Ira stepped swiftly to Stella’s side, bent over, whispered: “Did Zaida — I mean, did he tell Morris anything about us? Did Morris say anything?”
“Us?” Her smooth face, her shallow blue eyes opened in surprise. “Us, what?” She shook her blond head vigorously — for her.
“Oh. Okay.” Disgruntled with himself at final confirmation of the groundlessness of his fears, he was on the point of leaving — then remembered to salvage a little anticipation: “Listen, stay home after they leave Sunday. You hear me?”
“I wanted to ask you something, Ira,” she whispered. “Not now. Sunday.”
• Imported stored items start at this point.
theorem RoundTrip.xslev (x : XHdr) (sl : ShReg) (vp : VpReg) (off : Word32) : RoundTrip.Statement (.xslev x sl vp off) := by
  have f := encXfr_flds (op := 0x0A) (p := 1) (sl := sl.val) (f := vp.val) x (by decide) (by decide) (by omega) (by omega)
  have y := decodeXHdr_enc (op := 0x0A) (p := 1) (sl := sl.val) (f := vp.val) x (by decide) (by decide) (by omega) (by omega)
  refine xfr_words (w := encXfr 0x0A 1 x sl.val vp.val) (ps := [off.toNat]) rfl rfl f.2.1 fun hw => ?_
  have hw : x.ok = true := by simpa [countIn, Instr.wf, and_assoc] using hw
  simp [decodeXfr, only, bit, reg5_eq, reg3, reg2, b2n_eq, f, countIn, Nat.mod_eq_of_lt vp.isLt, y, hw]

theorem RoundTrip.xpub (x : XHdr) : RoundTrip.Statement (.xpub x) := by
  have f := encXfr_flds (op := 0x0B) (p := 0) (sl := 0) (f := 0) x (by decide) (by decide) (by decide) (by decide)
  have y := decodeXHdr_enc (op := 0x0B) (p := 0) (sl := 0) (f := 0) x (by decide) (by decide) (by decide) (by decide)
  refine xfr_words (w := encXfr 0x0B 0 x 0 0) (ps := []) rfl rfl f.2.1 fun hw => ?_
  have hw : x.ok = true := by simpa [countIn, Instr.wf, and_assoc] using hw
  simp [decodeXfr, only, bit, reg5_eq, reg3, reg2, b2n_eq, f, countIn, y, hw]

theorem RoundTrip.xsend (x : XHdr) (sp : SpadAddr) (mb : BitVec 12) : RoundTrip.Statement (.xsend x sp mb) := by
  have f := encXfr_flds (op := 0x0C) (p := 2) (sl := 0) (f := 0) x (by decide) (by decide) (by decide) (by decide)
  have y := decodeXHdr_enc (op := 0x0C) (p := 2) (sl := 0) (f := 0) x (by decide) (by decide) (by decide) (by decide)
  have gmb := low_fld 12 mb.isLt
  have kmb := high_fld 12 20 mb.isLt
  refine xfr_words (w := encXfr 0x0C 2 x 0 0) (ps := [encSpad sp, mb.toNat]) rfl rfl f.2.1 fun hw => ?_
  have hw : x.ok = true ∧ sp.ok = true := by simpa [countIn, Instr.wf, and_assoc] using hw
  have s0 := decodeSpad_enc hw.2
  simp [decodeXfr, only, bit, reg5_eq, reg3, reg2, b2n_eq, f, countIn, gmb, kmb, s0, y, hw]

theorem RoundTrip.xfillDef (x : XHdr) (tt : TtReg) (sp : SpadAddr) (len : BitVec 13) : RoundTrip.Statement (.xfillDef x tt sp len) := by
  have f := encXfr_flds (op := 0x0D) (p := 2) (sl := 0) (f := tt.val) x (by decide) (by decide) (by decide) (by omega)
  have y := decodeXHdr_enc (op := 0x0D) (p := 2) (sl := 0) (f := tt.val) x (by decide) (by decide) (by decide) (by omega)
  have glen := low_fld 13 len.isLt
  have klen := high_fld 13 19 len.isLt
  refine xfr_words (w := encXfr 0x0D 2 x 0 tt.val) (ps := [encSpad sp, len.toNat]) rfl rfl f.2.1 fun hw => ?_
  have hw : x.ok = true ∧ sp.ok = true ∧ sp.tf = false := by simpa [countIn, Instr.wf, and_assoc] using hw
  have s0 := decodeSpad_enc hw.2.1
  simp [decodeXfr, only, bit, reg5_eq, reg3, reg2, b2n_eq, f, countIn, glen, klen, s0, y, hw, Nat.mod_eq_of_lt tt.isLt, Nat.div_eq_of_lt tt.isLt]

theorem RoundTrip.xfillRel (x : XHdr) (tt : TtReg) : RoundTrip.Statement (.xfillRel x tt) := by
  have e := rel_bits tt
  have f := encXfr_flds (op := 0x0D) (p := 2) (sl := 0) (f := (put 1 6 + tt.val)) x (by decide) (by decide) (by decide) (e.1)
  have y := decodeXHdr_enc (op := 0x0D) (p := 2) (sl := 0) (f := (put 1 6 + tt.val)) x (by decide) (by decide) (by decide) (e.1)
  refine xfr_words (w := encXfr 0x0D 2 x 0 (put 1 6 + tt.val)) (ps := [0, 0]) rfl rfl f.2.1 fun hw => ?_
  have hw : x.ok = true := by simpa [countIn, Instr.wf, and_assoc] using hw
  simp [decodeXfr, only, bit, reg5_eq, reg3, reg2, b2n_eq, f, countIn, y, e, hw]

theorem RoundTrip.xwait (x : XHdr) : RoundTrip.Statement (.xwait x) := by
  have f := encXfr_flds (op := 0x0E) (p := 0) (sl := 0) (f := 0) x (by decide) (by decide) (by decide) (by decide)
  have y := decodeXHdr_enc (op := 0x0E) (p := 0) (sl := 0) (f := 0) x (by decide) (by decide) (by decide) (by decide)
  refine xfr_words (w := encXfr 0x0E 0 x 0 0) (ps := []) rfl rfl f.2.1 fun hw => ?_
  have hw : x.ok = true := by simpa [countIn, Instr.wf, and_assoc] using hw
  simp [decodeXfr, only, bit, reg5_eq, reg3, reg2, b2n_eq, f, countIn, y, hw]

theorem RoundTrip.xbusySet (x : XHdr) (sp : SpadAddr) (g : BitVec 10) : RoundTrip.Statement (.xbusySet x sp g) := by
  have f := encXfr_flds (op := 0x0F) (p := 2) (sl := 0) (f := 1) x (by decide) (by decide) (by decide) (by decide)
  have y := decodeXHdr_enc (op := 0x0F) (p := 2) (sl := 0) (f := 1) x (by decide) (by decide) (by decide) (by decide)
  have gg := low_fld 10 g.isLt
  have kg := high_fld 10 22 g.isLt
  refine xfr_words (w := encXfr 0x0F 2 x 0 1) (ps := [encSpad sp, g.toNat]) rfl rfl f.2.1 fun hw => ?_
  have hw : x.ok = true ∧ sp.ok = true ∧ sp.tf = false ∧ countOk g.toNat 512 = true := by simpa [countIn, Instr.wf, and_assoc] using hw
  have s0 := decodeSpad_enc hw.2.1
  simp [decodeXfr, only, bit, reg5_eq, reg3, reg2, b2n_eq, f, countIn, gg, kg, s0, y, hw]

theorem RoundTrip.xbusyClr (x : XHdr) (sp : SpadAddr) (g : BitVec 10) : RoundTrip.Statement (.xbusyClr x sp g) := by
  have f := encXfr_flds (op := 0x0F) (p := 2) (sl := 0) (f := 0) x (by decide) (by decide) (by decide) (by decide)
  have y := decodeXHdr_enc (op := 0x0F) (p := 2) (sl := 0) (f := 0) x (by decide) (by decide) (by decide) (by decide)
  have gg := low_fld 10 g.isLt
  have kg := high_fld 10 22 g.isLt
  refine xfr_words (w := encXfr 0x0F 2 x 0 0) (ps := [encSpad sp, g.toNat]) rfl rfl f.2.1 fun hw => ?_
  have hw : x.ok = true ∧ sp.ok = true ∧ sp.tf = false ∧ countOk g.toNat 512 = true := by simpa [countIn, Instr.wf, and_assoc] using hw
  have s0 := decodeSpad_enc hw.2.1
  simp [decodeXfr, only, bit, reg5_eq, reg3, reg2, b2n_eq, f, countIn, gg, kg, s0, y, hw]

theorem RoundTrip.xexit (wm : BitVec 8) : RoundTrip.Statement (.xexit wm) := by
  have f : fld (put 0x10 27 + put wm.toNat 14) 25 2 = 0 ∧ fld (put 0x10 27 + put wm.toNat 14) 27 5 = 0x10 ∧
      fld (put 0x10 27 + put wm.toNat 14) 0 14 = 0 ∧ fld (put 0x10 27 + put wm.toNat 14) 22 3 = 0 ∧
      fld (put 0x10 27 + put wm.toNat 14) 14 8 = wm.toNat := by
    have b := wm.isLt
    simp only [fld, put]
    generalize wm.toNat = y at *
    refine ⟨?_, ?_, ?_, ?_, ?_⟩ <;> omega
  refine xfr_words (ps := []) rfl rfl f.1 fun _ => ?_
  simp [decodeXfr, only, f]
He hesitated. “What? Fast.”
“Ira, is it all right if I didn’t get my period for four days?”
He had expected the opposite: that she was having her period; he had prepared an answer. Speechless, his lips and scowl formed the question: “What?”
“Is it all right?” Her features were childishly suppliant, lips slackly open in plea.
“No.” Her very entreaty sent a surge of savagery through him. “It’s not. What the hell’s the matter with you? Four days?”
Sound of conversation in the kitchen had subsided. She nodded.
“You’re sure?” he whispered into her ear.